§ The data

====

/-- What the expiry of an opened slot can do (R29): it is that of DEADLINE_EXPIRY, or none. -/
theorem expireOpened_spec (n : Nat) (s : State) :
    (∀ slot, s.AtRest → s.slot? n = some slot → slot.watched = true → s.time.stopped = false →
      slot.deadline ≤ s.time.grains →
      Machine.exec (.deadlineExpiry n) s = .next (expireOpened n s)) ∧
    ((∀ slot, s.slot? n = some slot → slot.watched = false ∨ s.time.stopped = true ∨
        s.time.grains < slot.deadline) → expireOpened n s = s) := by
  constructor
  · intro slot hr hs hw ht hd
    show event (reachDeadline n) s = _
    rw [event_at_rest hr]
    simp [reachDeadline, expireOpened, hs, hw, ht, hd, whenReached, State.reaches, advanceTo]
  · intro h
    unfold expireOpened
    split
    · rename_i slot hs
      rw [if_neg]
      rcases h slot hs with h | h | h <;> simp [h]
    · rfl

/-! ## What every command keeps -/

/-- What an operation of the part keeps, one hypothesis for each: then every command keeps it. -/
structure OperationsKeep (Q : State → Prop) : Prop where
  reset : ∀ s p, Q s → Q { deviceReset s with pins := p }
  pins : ∀ s p, Q s → Q { s with pins := p }
  request : ∀ s, Q s → Q (executeHead (fun _ => true) executionOf s)
  ppsEdge : ∀ s, Q s → Q (ppsEdge s)
  check : ∀ s, Q s → Q (reachCheck s)
  lastGrain : ∀ s, Q s → Q (reachLastGrain s)
  cadence : ∀ s, Q s → Q (reachCadence s)
  deadline : ∀ n s, Q s → Q (reachDeadline n s)
  ingestByte : ∀ l b s, Q s → Q (ingestByte l b s)
  placement : ∀ s, Q s → Q (placementStep s)
  description : ∀ s, Q s → Q (descriptionHandling s)
  handOver : ∀ s, Q s → Q (handOverSet s)
  assemblyEnd : ∀ s, Q s → Q (assemblyEnd s)
  transmissionEnd : ∀ l s, Q s → Q (transmissionEnd l s)
  look : ∀ l s, Q s → Q (lookAtBusy l s)
  inhibit : ∀ s, Q s → Q (inhibitQueues s)
  commandByte : ∀ b s, Q s → Q (commandByte b s)
  transmitted : ∀ s, Q s → Q (commandTransmissionEnd s)

/-- Every command keeps what the operations keep. -/
theorem OperationsKeep.exec {Q : State → Prop} (h : OperationsKeep Q) {c : Instr} {s t : State}
    (hs : Q s) (ht : exec c s = .next t) : Q t := by
  have ev : ∀ {f : State → State}, (∀ s, Q s → Q (f s)) → event f s = .next t → Q t :=
    fun hf ht => event_keeps hs h.request hf t ht
  have rest : Q s.atOnce := atOnce_keeps (fun s hs _ => h.request s hs) hs
  have row : c ∈ Instr.unknownRequest :: requestRows → Q t := by
    intro hc
    rcases exec_requestRow hc s with e | e <;> rw [e] at ht <;> cases ht
    · exact hs
    · exact h.request s hs
  have whole : ∀ {P : Prop} [Decidable P] {u v : State}, Q u → Q v → Q (if P then u else v) := by
    intro P _ u v hu hv; split <;> assumption
  cases c with
  | powerOn => cases ht; exact h.reset s _ hs
  | resetnAssert => cases ht; exact h.reset s _ hs
  | resetEnd => cases ht; exact whole (h.reset s _ hs) hs
  | ppsEdge =>
    exact event_keeps (deliverReached_keeps h.request h.check h.cadence h.deadline hs) h.request
      h.ppsEdge t ht
  | missingPpsCheck => exact ev h.check ht
  | localTimeStop => exact ev h.lastGrain ht
  | cadenceEvent => exact ev h.cadence ht
  | deadlineExpiry n => exact ev (h.deadline n) ht
  | ingestByte l b => exact ev (h.ingestByte l b) ht
  | ingestFrame l b => exact ev (fun s hs => whole (h.ingestByte l b s hs) hs) ht
  | placementStep => exact ev h.placement ht
  | descriptionHandling => exact ev h.description ht
  | setHandover => exact ev h.handOver ht
  | assemblyEnd => exact ev h.assemblyEnd ht
  | transmissionEnd l => exact ev (h.transmissionEnd l) ht
  | clByte b => exact ev (h.commandByte b) ht
  | requestFrame b => exact ev (fun s hs => whole (h.commandByte b s hs) hs) ht
  | clTransmissionEnd => exact ev h.transmitted ht
  | busyAssert l => cases ht; cases l <;> exact h.pins _ _ rest
  | busyDeassert l =>
    cases ht
    have := h.pins s.atOnce (s.atOnce.setBusy l false).pins rest
    have : Q (s.atOnce.setBusy l false) := by cases l <;> exact this
    exact outOfReset_keeps this (whole (h.look l _ this) this)
  | inhibitAssert =>
    cases ht
    exact outOfReset_keeps (h.pins _ _ rest) (h.inhibit _ (h.pins _ _ rest))
  | inhibitDeassert => cases ht; exact h.pins _ _ rest
  | unknownRequest => exact row (by simp)
  | _ => exact row (by simp [requestRows])

/-- Every step keeps what the operations, the queue of waiting commands and a grain of local time keep. -/
theorem OperationsKeep.step {Q : State → Prop} (h : OperationsKeep Q)
    (hp : ∀ s l, Q s → Q { s with pending := l }) (htick : ∀ s, Q s → Q (tick s)) :
    ∀ s t, Q s → step s = .next t → Q t := by
  intro s t hs ht
  unfold Machine.step at ht
  split at ht
  · unfold idle at ht
    split at ht
    · exact h.exec hs ht
    · cases ht; exact htick s hs
  · exact h.exec (hp s _ hs) ht

end Sys2Proof.Machine
end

====

§ What to work on
Precisely the lines between those holding "ev h.cadence ht" and "(by simp [requestRows])", inclusive, are to be reproduced from the listing above, with nothing added.

§ Task result
  | cadenceEvent => exact ev h.cadence ht
  | deadlineExpiry n => exact ev (h.deadline n) ht
  | ingestByte l b => exact ev (h.ingestByte l b) ht
  | ingestFrame l b => exact ev (fun s hs => whole (h.ingestByte l b s hs) hs) ht
  | placementStep => exact ev h.placement ht
  | descriptionHandling => exact ev h.description ht
  | setHandover => exact ev h.handOver ht
  | assemblyEnd => exact ev h.assemblyEnd ht
  | transmissionEnd l => exact ev (h.transmissionEnd l) ht
  | clByte b => exact ev (h.commandByte b) ht
  | requestFrame b => exact ev (fun s hs => whole (h.commandByte b s hs) hs) ht
  | clTransmissionEnd => exact ev h.transmitted ht
  | busyAssert l => cases ht; cases l <;> exact h.pins _ _ rest
  | busyDeassert l =>
    cases ht
    have := h.pins s.atOnce (s.atOnce.setBusy l false).pins rest
    have : Q (s.atOnce.setBusy l false) := by cases l <;> exact this
    exact outOfReset_keeps this (whole (h.look l _ this) this)
  | inhibitAssert =>
    cases ht
    exact outOfReset_keeps (h.pins _ _ rest) (h.inhibit _ (h.pins _ _ rest))
  | inhibitDeassert => cases ht; exact h.pins _ _ rest
  | unknownRequest => exact row (by simp)
  | _ => exact row (by simp [requestRows])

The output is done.